Carmelo VIRONE, Prendre ses quartiers, Herbe qui tremble, coll. « D’autre part », 2026, 103 p., 16 €, ISBN : 978–2‑488–229173
Carmelo Virone est un poète discret, rare. Avec ce nouveau recueil, Prendre ses quartiers, le troisième depuis 2002, Virone pose ses bagages de bourlingueur littéraire. Qu’ils soient d’hiver ou d’été, il prend ses quartiers dans les territoires de l’enfance, là où la frontière entre mémoire et nostalgie se fait plus poreuse. Au fil du mots, les souvenirs éclosent par bribes. Éclats, pépites qui surgissent comme une surprise découverte, avec émerveillement, dans le creux de l’œuf en chocolat. Un peu de jus de groseille sur les mains, une marelle dessinée sur le pavé ou la toupie que l’enfant rêve de voir tourner indéfiniment, voilà sans doute les remparts contre le temps qui passe.
La toupie
Tourne tourne tourbillonne
L’enfant dans son ciré jaune
Le vent la prend dans ses bras
La joie lui donne des ailes
Peu s’en faut qu’elle s’envole
Entre la vague et le vent
Tant la force la transporte
Du monde immense autour d’elle
Qui s’engouffre dans les pans
De son petit ciré jaune
Du piano des scènes d’enfants de Robert Schumann au « blues des vieux os » qui clôt le recueil, le poète se remémore des morceaux d’existence, petits faits anodins juste en apparence. Car s’ils remontent à la surface, c’est pour mieux être cartographiés, projetés sur une mappemonde imaginaire aux méridiens intimes.
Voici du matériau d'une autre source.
theorem timeWrite_frame {m : Nat} {r u : State} {x0 x1 x2 x3} (h : Frame m r u) (hm : m &&& 70643622612488 = 70643622612488) : Frame m r (timeWrite x0 x1 x2 x3 u) := by
  unfold timeWrite
  try dsimp only
  repeat' first
    | with_reducible assumption
    | intro _
    | exact land_trans hm rfl
    | exact testBit_of_land hm (by decide)
    | with_reducible apply ownerChange_frame
    | with_reducible apply setReg_frame
    | with_reducible apply count_frame
    | with_reducible apply timeIncWrite_frame
    | with_reducible apply keepWrite_frame
    | with_reducible apply timeAdj_frame
    | with_reducible apply ptpPortWrite_frame
    | with_reducible apply plainWrite_frame
    | with_reducible apply ite_frame
    | (split <;> try (rename_i hq; replace hq := congrArg Prod.snd hq; dsimp only at hq; subst hq))
    | (rename_i hq; replace hq := congrArg Prod.snd hq; dsimp only at hq; subst hq)
    | (rename_i hq; injection hq with hq; subst hq)

theorem protWrite_frame {m : Nat} {r u : State} {x0 x1 x2} (h : Frame m r u) (hm : m &&& 83563422320654 = 83563422320654) : Frame m r (protWrite x0 x1 x2 u) := by
  unfold protWrite
  try dsimp only
  repeat' first
    | with_reducible assumption
    | intro _
    | exact land_trans hm rfl
    | exact testBit_of_land hm (by decide)
    | with_reducible apply protCommand_frame
    | with_reducible apply plainWrite_frame
    | with_reducible apply ite_frame
    | (split <;> try (rename_i hq; replace hq := congrArg Prod.snd hq; dsimp only at hq; subst hq))
    | (rename_i hq; replace hq := congrArg Prod.snd hq; dsimp only at hq; subst hq)
    | (rename_i hq; injection hq with hq; subst hq)

theorem unwrapCmdWrite_frame {m : Nat} {r u : State} {x0} (h : Frame m r u) (hm : m &&& 70368744180744 = 70368744180744) : Frame m r (unwrapCmdWrite x0 u) := by
  unfold unwrapCmdWrite
  try dsimp only
  repeat' first
    | with_reducible assumption
    | intro _
    | exact land_trans hm rfl
    | exact testBit_of_land hm (by decide)
    | with_reducible apply unwrapKey_frame
    | with_reducible apply eraseKey_frame
    | with_reducible apply plainWrite_frame
    | with_reducible apply ite_frame
    | (split <;> try (rename_i hq; replace hq := congrArg Prod.snd hq; dsimp only at hq; subst hq))
    | (rename_i hq; replace hq := congrArg Prod.snd hq; dsimp only at hq; subst hq)
    | (rename_i hq; injection hq with hq; subst hq)

theorem ciphWrite_frame {m : Nat} {r u : State} {x0 x1 x2} (h : Frame m r u) (hm : m &&& 70385924049928 = 70385924049928) : Frame m r (ciphWrite x0 x1 x2 u) := by
  unfold ciphWrite
  try dsimp only
  repeat' first
    | with_reducible assumption
    | intro _
    | exact land_trans hm rfl
    | exact testBit_of_land hm (by decide)
    | with_reducible apply setReg_frame
    | with_reducible apply oprootCommit_frame
    | with_reducible apply unwrapCmdWrite_frame
    | with_reducible apply rekey_frame
    | with_reducible apply keepWrite_frame
    | with_reducible apply plainWrite_frame
    | with_reducible apply ite_frame
    | (split <;> try (rename_i hq; replace hq := congrArg Prod.snd hq; dsimp only at hq; subst hq))
    | (rename_i hq; replace hq := congrArg Prod.snd hq; dsimp only at hq; subst hq)
    | (rename_i hq; injection hq with hq; subst hq)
J’ouvre la carte de la ville
Souvent c’est toi qui fais ce geste
J’ai perdu mon chemin
Et te retrouve toi
et ta main qui me montre
vers où nous marcherons […]
Les escales du poète sont géographiques et charnelles, elles déplient pour nous la carte des amitiés perdues, des corps caressés, des villes traversées. Et nous le suivons volontiers, déchiffrant son planisphère comme si nous percevions, dans ces quartiers périphériques, les mêmes axes, les mêmes vallons, les mêmes souvenirs de corps ravalés.
[…]
Un monde entre chaque mot
un nom pour chacun de nos corps
limite de chair et d’os
qui nous relie aux disparus
qui nous désigne et nous prolonge
et le temps fait de notre peau
un palimpseste un parchemin
où s’écrivent nos mues nos histoires
et les mots que nous échangeons.
Rony Demaeseneer
Carmelo Virone à la Foire du livre
Dédicaces :
- Jeudi 26 mars 15h-16h – Stand 337 (Hall 3)
- Jeudi 26 mars 16h-17h – Stand 227 (Hall 2)
- Dimanche 29 mars 11h-14h – Stand 320 (Hall 3)
- Dimanche 29 mars 16h-17h – Stand 337 (Hall 3)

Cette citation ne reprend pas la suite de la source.